Theoretical slop AI-generated theory is forced through explicit semantics and proof obligations.
Implementation slop Analyzer claims are checked against tests, concrete runs, and refinement loops.
Operational slop Alert floods are collapsed by static filters before LLM triage and human review.

So yes, this is AI slop vs AI slop, but not symmetrically.

Upstream AI expands hypothesis space.
Midstream formal/static machinery prunes it brutally.
Downstream agentic AI handles the hard residue.
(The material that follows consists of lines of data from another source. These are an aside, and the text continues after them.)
-- ==== Sys2Proof/Machine/TimedView.lean ====
section
/-! DEFINITION. The timed view (spec/70_reset_and_hazards.md R243, R249 to R254; spec/43_line_timebase.md R191, R198): premises
of correctness claims about when the levels the engine reads are the bits the sensor sent. It is no part of the step (spec/00_scope.md R15). `EPS_US` and
`T_POWERUP_MS` are open in the spec and stand as arguments. -/

namespace Sys2Proof.Machine

/-- A primitive with the interval of time it occupies, in microseconds, and, for a read, the instant it samples (R249). -/
structure TimedPrim where
  prim : Prim
  start : ℝ
  finish : ℝ
  instant : ℝ

/-- A delay lasts at least what it requests; a read returns the line's level at an instant in its interval (R195, R249). -/
def TimedPrim.respects (level : ℝ → Level) (p : TimedPrim) : Prop :=
  p.start ≤ p.finish ∧
    match p.prim with
    | .delayUs n => (n : ℝ) ≤ p.finish - p.start
    | .delayMs n => 1000 * (n : ℝ) ≤ p.finish - p.start
    | .read l => p.start ≤ p.instant ∧ p.instant ≤ p.finish ∧ l = level p.instant
    | .setDir _ => True
    | .write _ => True

/-- Primitives, the earliest first, occupy successive intervals that do not overlap (R249). -/
def timedRun (level : ℝ → Level) : List TimedPrim → Prop
  | [] => True
  | [p] => p.respects level
  | p :: q :: rest => p.respects level ∧ p.finish ≤ q.start ∧ timedRun level (q :: rest)

/-- The timed primitives are what the engine issued after `before` (a state's `trace` has the latest first). -/
def timesTrace (ps : List TimedPrim) (before after : List Prim) : Prop :=
  after = (ps.map TimedPrim.prim).reverse ++ before

/-- The design widths of R71 and R256, in microseconds, read as bounds (DEDUCED, assumption log 13): a short pulse is 26 to
28 wide, a long pulse 70, and the low gap after a pulse at least 50. -/
def shortPulseMin : ℕ := 26
def shortPulseMax : ℕ := 28
def longPulse : ℕ := 70
def bitGap : ℕ := 50

/-! ### The line -/

/-- The level on the line: `drv` while the block drives it (R191); while it does not, Low where the sensor pulls the line low
and High otherwise (R198; I4 in the timed view). -/
def lineLevel (dir : Dir) (drv : Level) (pulledLow : Bool) : Level :=
  match dir with
  | .output => drv
  | .input => if pulledLow then .low else .high

/-- `dir` after a primitive (R191). -/
def Prim.dirAfter (d : Dir) : Prim → Dir
  | .setDir e => e
  | .write _ => d
  | .read _ => d
  | .delayUs _ => d
  | .delayMs _ => d

/-- `drv` after a primitive (R192). -/
def Prim.drvAfter (l : Level) : Prim → Level
  | .setDir _ => l
  | .write m => m
  | .read _ => l
  | .delayUs _ => l
  | .delayMs _ => l

/-- From when `dir` and `drv` after a primitive hold on the line. DESIGN CHOICE: where in its interval a `setDir` or a `write`
takes effect is open, so the line is left open until the interval ends (assumption log 23). -/
def TimedPrim.holdsFrom (p : TimedPrim) : ℝ :=
  match p.prim with
  | .setDir _ => p.finish
  | .write _ => p.finish
  | .read _ => p.start
  | .delayUs _ => p.start
  | .delayMs _ => p.start

/-- The line follows the primitives, the earliest first, from `dir = d` and `drv = l`: up to the start of the next one, or to
the end of the last, it carries what `dir`, `drv` and the sensor give it (R191, R198). -/
def lineFollows (level : ℝ → Level) (pulledLow : ℝ → Bool) : Dir → Level → List TimedPrim → Prop
  | _, _, [] => True
  | d, l, [p] =>
    ∀ t, p.holdsFrom ≤ t → t ≤ p.finish → level t = lineLevel (p.prim.dirAfter d) (p.prim.drvAfter l) (pulledLow t)
  | d, l, p :: q :: rest =>
    (∀ t, p.holdsFrom ≤ t → t < q.start →
      level t = lineLevel (p.prim.dirAfter d) (p.prim.drvAfter l) (pulledLow t)) ∧
    lineFollows level pulledLow (p.prim.dirAfter d) (p.prim.drvAfter l) (q :: rest)

/-! ### The acknowledgement -/

/-- Up to the instant `last` the sensor pulls the line low from `ackStart` until `ackEnd` and at no other time. The spec gives
neither instant (N3), so both are arguments; at `ackEnd` itself the line is let go (DESIGN CHOICE, assumption log 24). -/
def acknowledges (pulledLow : ℝ → Bool) (ackStart ackEnd last : ℝ) : Prop :=
  ackStart < ackEnd ∧ ∀ t, t ≤ last → (pulledLow t = true ↔ ackStart ≤ t ∧ t < ackEnd)

/-- The premise of R251: the pin is an input, by the `setDir` of START_RELEASE, before the acknowledgement low ends. -/
def releasedInTime (setIn : TimedPrim) (ackEnd : ℝ) : Prop :=
  setIn.prim = .setDir .input ∧ setIn.finish < ackEnd

/-- What the reads of an exhausted acknowledgement wait span at the least, in microseconds (R252). -/
def acknowledgementBudget (p : Config.Params) : ℝ :=
  ((p.hsPolls : ℝ) - 1) * (p.pollUs : ℝ)

/-! ### Data bits -/

/-- The high pulse of one data bit that rises at `tr` and is `width` wide, and the low gap after it (R71). DESIGN CHOICE: the
line is High at the instant of the rise and Low at the instant of the fall, which the spec leaves open (assumption log 22). -/
def bitPulse (level : ℝ → Level) (tr width : ℝ) (bit : BitVec 1) : Prop :=
  (bit = 0#1 → shortPulseMin ≤ width ∧ width ≤ shortPulseMax) ∧
  (bit = 1#1 → width = longPulse) ∧
  (∀ t, tr ≤ t → t < tr + width → level t = .high) ∧
  (∀ t, tr + width ≤ t → t < tr + width + bitGap → level t = .low)

/-- The sufficient condition of R253 on the parameters, for a bound `epsUs` on one bit's latency and over-run. -/
def samplingWindow (p : Config.Params) (epsUs : ℝ) : Prop :=
  shortPulseMax < (p.tSettleUs : ℝ) ∧ (p.tSettleUs : ℝ) + (p.pollUs : ℝ) + epsUs < longPulse

/-- A transaction starts no sooner than the sensor's start-up time, `T_POWERUP_MS` after power-up at instant `t0` (R243). -/
def afterPowerUp (tPowerupMs : ℕ) (t0 t : ℝ) : Prop :=
  t0 + 1000 * (tPowerupMs : ℝ) ≤ t

end Sys2Proof.Machine
end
That asymmetry is what makes it useful.

The ease to mix and match programming languages, symbolic backends, to import axioms, and integrate neural verdicts, suggests a new era for program verification: create custom verification engines that target domain specific needs, whether specific languages or integration with libraries. So far we extracted prototypes static verifiers for Python and Rust. They were created as offsprings of a factory prompt that facilitates specialization to all mainstream programming languages. A practical difficulty with maintaining large systems that invoke proprietary protocols is that developers who understand coding may be disjoint from subject matter experts in library behavior and disjoint from architects. The potential for a3 goes beyond finding common classes of Python coding errors, but to bring deep understanding of intent to static verification.